NEW YORK, June 6 (UPI) -- The New York owner of the country's largest kosher slaughterhouse has denied allegations of unethical labor practices at the business.
Aaron Rubashkin, 80, owner of slaughterhouse Agriprocessors, said the high percentage of illegal immigrants working for him is the result of U.S. immigration policy failures and denied claims cited in a government affidavit that workers were paid $5 for an hour's work, the Jewish Telegraph Agency reported Friday.

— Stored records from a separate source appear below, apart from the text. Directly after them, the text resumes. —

/-- R81 to R84, R95, R113: heartbeats, their absence, a transfer's CRC failures, the comparison of the time bases, and the
end of a survivor's reload (DIE_HEARTBEAT_SEND, DIE_HEARTBEAT_TIMEOUT, DIE_LINK_CRC_FAILURE, DIE_TIME_COMPARE,
SURVIVOR_RELOAD_COMPLETE). -/
def Obligations.DiesWatchEachOther : Prop :=
  ∀ (s : State) (t : Nat),
    let u := s.tick t
    (∀ d, u.dieLost d.idx = false → u.link.lost = false → u.power.phase = .booting ∨ u.power.phase = .running →
      ∃ s', exec (.dieHeartbeatSend t d) s = .next s' ∧ s'.out = .heartbeat d :: u.out ∧
        (match d with | .e => s'.link.hbE | .w => s'.link.hbW) = u.clock ∧ s' = { u with link := s'.link, out := s'.out }) ∧
    (∀ d, u.link.lost = false → u.dieLost d.idx = false → u.link.lostDie = none →
      (match d with | .e => u.link.hbW | .w => u.link.hbE) + msTicks ≤ u.clock →
      ∃ s', exec (.dieHeartbeatTimeout t d) s = .next s' ∧ s'.link.lost = true ∧ s'.link.reloading = true ∧
        s'.link.lostDie = some (if u.declared.contains (regionAddr 0 2) then .e else .w) ∧ s'.loaded = false) ∧
    (∀ d, u.clock < (match d with | .e => u.link.hbW | .w => u.link.hbE) + msTicks →
      exec (.dieHeartbeatTimeout t d) s = .next u) ∧
    (∀ x, u.link.lost = false → u.link.lostDie = none →
      ∃ s', exec (.dieLinkCrcFailure t x) s = .next s' ∧
        (u.link.fails.at' x 0 < 2 → (u.link.soft.filter (fun a => u.clock < a + sTicks)).length < 16 →
          s'.link.fails.at' x 0 = u.link.fails.at' x 0 + 1 ∧ s'.link.lost = false ∧ u.counted s' 0x2100 0x11 1 ∧
          (u.link.fails.at' x 0 = 1 → u.raised s' (procKey u.primary.idx .sys) 0x0204 2
            [(8, 2), (8, (u.link.soft.filter (fun a => u.clock < a + sTicks)).length + 1)]) ∧
          s' = { u with od := s'.od, log := s'.log, link := s'.link }) ∧
        (2 ≤ u.link.fails.at' x 0 → s'.link.lost = true)) ∧
    (∀ (drift : Int) (w : Int) (d : Nat), u.link.lost = false → u.dieLost 0 = false → u.dieLost 1 = false →
      w = (u.nowAt 1 : Int) + drift → 0 ≤ w → d = (w - (u.nowAt 0 : Int)).natAbs →
      ∃ s', exec (.dieTimeCompare t drift) s = .next s' ∧ s'.rn 0x2800 0x14 = min 0xFFFF d ∧ s'.nowAt 0 = u.nowAt 0 ∧
        (10 < d → s'.nowAt 1 = u.nowAt 0 ∧ s'.time.wFrac = u.time.frac ∧ s'.time.dieExtra = d ∧
          s' = { u with od := s'.od, log := s'.log, time := s'.time, screens := s'.screens, touch := s'.touch, encs := s'.encs,
                        trigs := s'.trigs }) ∧
        (d ≤ 10 → (s'.nowAt 1 : Int) = w ∧ s'.time.dieExtra = u.time.dieExtra ∧ u.odSame s' [key 0x2800 0x14] ∧
          s' = { u with od := s'.od, time := s'.time })) ∧
    (u.link.reloading = true → ∃ s', exec (.survivorReloadComplete t) s = .next s' ∧
      s'.loaded = true ∧ s'.link.reloading = false) ∧
    (u.link.reloading = false → exec (.survivorReloadComplete t) s = .next u)

/-- R87 to R89, R92, R93: a watchdog restarts a processor, a third time within 10 min makes it DEAD; a restart completes;
a pace below its expectation is shown and reported once until it is restored (PROCESSOR_WATCHDOG_EXPIRY,
PROCESSOR_RESTART_COMPLETE, PACE_LOW, PACE_RESTORED). -/
def Obligations.ProcessorsRestartAndPace : Prop :=
  ∀ (s : State) (t : Nat),
    let u := s.tick t
    (∀ p d, p ≠ .sys → u.gone (procKey d.idx p) = false → u.dieLost d.idx = false → u.restarting d.idx p = false →
      let l := ((u.procs.at' (procKey d.idx p) {}).restarts.filter (fun a => u.clock < a + 600 * sTicks)) ++ [u.clock]
      ∃ s', exec (.processorWatchdogExpiry t p d) s = .next s' ∧
        (l.length < 3 → s'.restarting d.idx p = true ∧ (s'.procs.at' (procKey d.idx p) {}).restarts = l ∧ s'.units = u.units) ∧
        (3 ≤ l.length → (s'.unit (procKey d.idx p)).st = 2)) ∧
    (∀ d, u.gone (procKey d.idx .sys) = false → u.dieLost d.idx = false → u.restarting d.idx .sys = false →
      u.gone (procKey d.other.idx .sys) = false → u.dieLost d.other.idx = false → u.restarting d.other.idx .sys = false →
      let l := ((u.procs.at' (procKey d.idx .sys) {}).restarts.filter (fun a => u.clock < a + 600 * sTicks)) ++ [u.clock]
      ∃ s', exec (.processorWatchdogExpiry t .sys d) s = .next s' ∧
        (l.length < 3 → s'.restarting d.idx .sys = true ∧ (s'.procs.at' (procKey d.idx .sys) {}).restarts = l ∧ s'.units = u.units) ∧
        (3 ≤ l.length → (s'.unit (procKey d.idx .sys)).st = 2) ∧
        s'.primary = (if u.primary = d then d.other else u.primary) ∧ (u.primary = d → s'.partReads = [] ∧ s'.partWrites = [])) ∧
    (∀ p d, u.restarting d.idx p = true → ∃ s', exec (.processorRestartComplete t p d) s = .next s' ∧
      s'.restarting d.idx p = false ∧ (s'.procs.at' (procKey d.idx p) {}).restarts = (u.procs.at' (procKey d.idx p) {}).restarts ∧
      (p ≠ .tch → s' = { u with procs := s'.procs }) ∧ s' = { u with od := s'.od, procs := s'.procs, touch := s'.touch }) ∧
    (∀ g pace, g < 6 → pace < 1000 → u.declared.contains (regionAddr (g / 3) (g % 3)) = false →
      ∃ s', exec (.paceLow t g pace) s = .next s' ∧ s'.rn 0x2100 (0x12 + g) = pace ∧ bit (s'.rn 0x2100 0x18) g = true ∧
        (bit (u.rn 0x2100 0x18) g = false → u.raised s' (unitKey (g / 3) (g % 3) 0 0) 0x0202 2 [(8, g)]) ∧
        (bit (u.rn 0x2100 0x18) g = true → s'.log = u.log) ∧
        u.odSame s' [key 0x2100 (0x12 + g), key 0x2100 0x18, key 0x2200 0x05] ∧ s' = { u with od := s'.od, log := s'.log }) ∧
    (∀ g pace, g < 6 → 1000 ≤ pace → u.declared.contains (regionAddr (g / 3) (g % 3)) = false →
      ∃ s', exec (.paceRestored t g pace) s = .next s' ∧ s'.rn 0x2100 (0x12 + g) = min 65535 pace ∧
        bit (s'.rn 0x2100 0x18) g = false ∧
        (bit (u.rn 0x2100 0x18) g = true → u.raised s' (unitKey (g / 3) (g % 3) 0 0) 0x0203 0 [(8, g)]) ∧
        u.odSame s' [key 0x2100 (0x12 + g), key 0x2100 0x18, key 0x2200 0x05] ∧ s' = { u with od := s'.od, log := s'.log })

The owner also denied claims in the affidavit that a Jewish kosher supervisor at the company's Postville, Iowa, plant placed duct tape over a worker's eyes and assaulted him with a meat hook. The affidavit also claims methamphetamine was being produced at the plant.
"Everything is a lie," Rubashkin said of the allegations against his business.

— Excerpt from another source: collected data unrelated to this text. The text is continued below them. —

/-! ### setCan -/

@[simp] theorem State.setCan_clock (k : Nat) (x : CanS) : (s.setCan k x).clock = s.clock := rfl
@[simp] theorem State.setCan_free (k : Nat) (x : CanS) : (s.setCan k x).free = s.free := rfl
@[simp] theorem State.setCan_od (k : Nat) (x : CanS) : (s.setCan k x).od = s.od := rfl
@[simp] theorem State.setCan_force (k : Nat) (x : CanS) : (s.setCan k x).force = s.force := rfl
@[simp] theorem State.setCan_otp (k : Nat) (x : CanS) : (s.setCan k x).otp = s.otp := rfl
@[simp] theorem State.setCan_log (k : Nat) (x : CanS) : (s.setCan k x).log = s.log := rfl
@[simp] theorem State.setCan_time (k : Nat) (x : CanS) : (s.setCan k x).time = s.time := rfl
@[simp] theorem State.setCan_ptp (k : Nat) (x : CanS) : (s.setCan k x).ptp = s.ptp := rfl
@[simp] theorem State.setCan_trigs (k : Nat) (x : CanS) : (s.setCan k x).trigs = s.trigs := rfl
@[simp] theorem State.setCan_caps (k : Nat) (x : CanS) : (s.setCan k x).caps = s.caps := rfl
@[simp] theorem State.setCan_units (k : Nat) (x : CanS) : (s.setCan k x).units = s.units := rfl
@[simp] theorem State.setCan_declared (k : Nat) (x : CanS) : (s.setCan k x).declared = s.declared := rfl
@[simp] theorem State.setCan_lvsTest (k : Nat) (x : CanS) : (s.setCan k x).lvsTest = s.lvsTest := rfl
@[simp] theorem State.setCan_lvsTestAt (k : Nat) (x : CanS) : (s.setCan k x).lvsTestAt = s.lvsTestAt := rfl
@[simp] theorem State.setCan_link (k : Nat) (x : CanS) : (s.setCan k x).link = s.link := rfl
@[simp] theorem State.setCan_procs (k : Nat) (x : CanS) : (s.setCan k x).procs = s.procs := rfl
@[simp] theorem State.setCan_primary (k : Nat) (x : CanS) : (s.setCan k x).primary = s.primary := rfl
@[simp] theorem State.setCan_power (k : Nat) (x : CanS) : (s.setCan k x).power = s.power := rfl
@[simp] theorem State.setCan_loaded (k : Nat) (x : CanS) : (s.setCan k x).loaded = s.loaded := rfl
@[simp] theorem State.setCan_checks (k : Nat) (x : CanS) : (s.setCan k x).checks = s.checks := rfl
@[simp] theorem State.setCan_tally (k : Nat) (x : CanS) : (s.setCan k x).tally = s.tally := rfl
@[simp] theorem State.setCan_conds (k : Nat) (x : CanS) : (s.setCan k x).conds = s.conds := rfl
@[simp] theorem State.setCan_cans (k : Nat) (x : CanS) : (s.setCan k x).cans = s.cans.put k x := rfl
@[simp] theorem State.setCan_tpdos (k : Nat) (x : CanS) : (s.setCan k x).tpdos = s.tpdos := rfl
@[simp] theorem State.setCan_zdp (k : Nat) (x : CanS) : (s.setCan k x).zdp = s.zdp := rfl
@[simp] theorem State.setCan_partReads (k : Nat) (x : CanS) : (s.setCan k x).partReads = s.partReads := rfl
@[simp] theorem State.setCan_partWrites (k : Nat) (x : CanS) : (s.setCan k x).partWrites = s.partWrites := rfl
@[simp] theorem State.setCan_sess (k : Nat) (x : CanS) : (s.setCan k x).sess = s.sess := rfl
@[simp] theorem State.setCan_ports (k : Nat) (x : CanS) : (s.setCan k x).ports = s.ports := rfl
@[simp] theorem State.setCan_mcast (k : Nat) (x : CanS) : (s.setCan k x).mcast = s.mcast := rfl
@[simp] theorem State.setCan_cores (k : Nat) (x : CanS) : (s.setCan k x).cores = s.cores := rfl
@[simp] theorem State.setCan_segs (k : Nat) (x : CanS) : (s.setCan k x).segs = s.segs := rfl
@[simp] theorem State.setCan_active (k : Nat) (x : CanS) : (s.setCan k x).active = s.active := rfl
@[simp] theorem State.setCan_unpatched (k : Nat) (x : CanS) : (s.setCan k x).unpatched = s.unpatched := rfl
@[simp] theorem State.setCan_places (k : Nat) (x : CanS) : (s.setCan k x).places = s.places := rfl
@[simp] theorem State.setCan_layers (k : Nat) (x : CanS) : (s.setCan k x).layers = s.layers := rfl
@[simp] theorem State.setCan_screens (k : Nat) (x : CanS) : (s.setCan k x).screens = s.screens := rfl
@[simp] theorem State.setCan_commits (k : Nat) (x : CanS) : (s.setCan k x).commits = s.commits := rfl
@[simp] theorem State.setCan_receipts (k : Nat) (x : CanS) : (s.setCan k x).receipts = s.receipts := rfl
@[simp] theorem State.setCan_queued (k : Nat) (x : CanS) : (s.setCan k x).queued = s.queued := rfl
@[simp] theorem State.setCan_gfx (k : Nat) (x : CanS) : (s.setCan k x).gfx = s.gfx := rfl
@[simp] theorem State.setCan_ctxs (k : Nat) (x : CanS) : (s.setCan k x).ctxs = s.ctxs := rfl
@[simp] theorem State.setCan_zttQ (k : Nat) (x : CanS) : (s.setCan k x).zttQ = s.zttQ := rfl
@[simp] theorem State.setCan_engines (k : Nat) (x : CanS) : (s.setCan k x).engines = s.engines := rfl
@[simp] theorem State.setCan_engLast (k : Nat) (x : CanS) : (s.setCan k x).engLast = s.engLast := rfl
@[simp] theorem State.setCan_encs (k : Nat) (x : CanS) : (s.setCan k x).encs = s.encs := rfl
@[simp] theorem State.setCan_touch (k : Nat) (x : CanS) : (s.setCan k x).touch = s.touch := rfl
@[simp] theorem State.setCan_rings (k : Nat) (x : CanS) : (s.setCan k x).rings = s.rings := rfl
@[simp] theorem State.setCan_pcie (k : Nat) (x : CanS) : (s.setCan k x).pcie = s.pcie := rfl
@[simp] theorem State.setCan_lanes (k : Nat) (x : CanS) : (s.setCan k x).lanes = s.lanes := rfl
@[simp] theorem State.setCan_spay (k : Nat) (x : CanS) : (s.setCan k x).spay = s.spay := rfl
@[simp] theorem State.setCan_mem (k : Nat) (x : CanS) : (s.setCan k x).mem = s.mem := rfl
@[simp] theorem State.setCan_sys (k : Nat) (x : CanS) : (s.setCan k x).sys = s.sys := rfl
@[simp] theorem State.setCan_flash (k : Nat) (x : CanS) : (s.setCan k x).flash = s.flash := rfl
@[simp] theorem State.setCan_upd (k : Nat) (x : CanS) : (s.setCan k x).upd = s.upd := rfl
@[simp] theorem State.setCan_out (k : Nat) (x : CanS) : (s.setCan k x).out = s.out := rfl
@[simp] theorem State.setCan_pending (k : Nat) (x : CanS) : (s.setCan k x).pending = s.pending := rfl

"We got 21 or 23 inspectors," Rubashkin said in a thick Yiddish accent. "Every minute the plant is open, there is (United States Department of Agriculture) inspector. We got maybe 30 rabbis. How can we do something which is wrong? If I want to, God forbid! We are ethical people. We don't do no injustice to nobody, not to a cat."
More than one third of the employees at the Agriprocessors plant were detained by the government on immigration charges during a May 12 raid.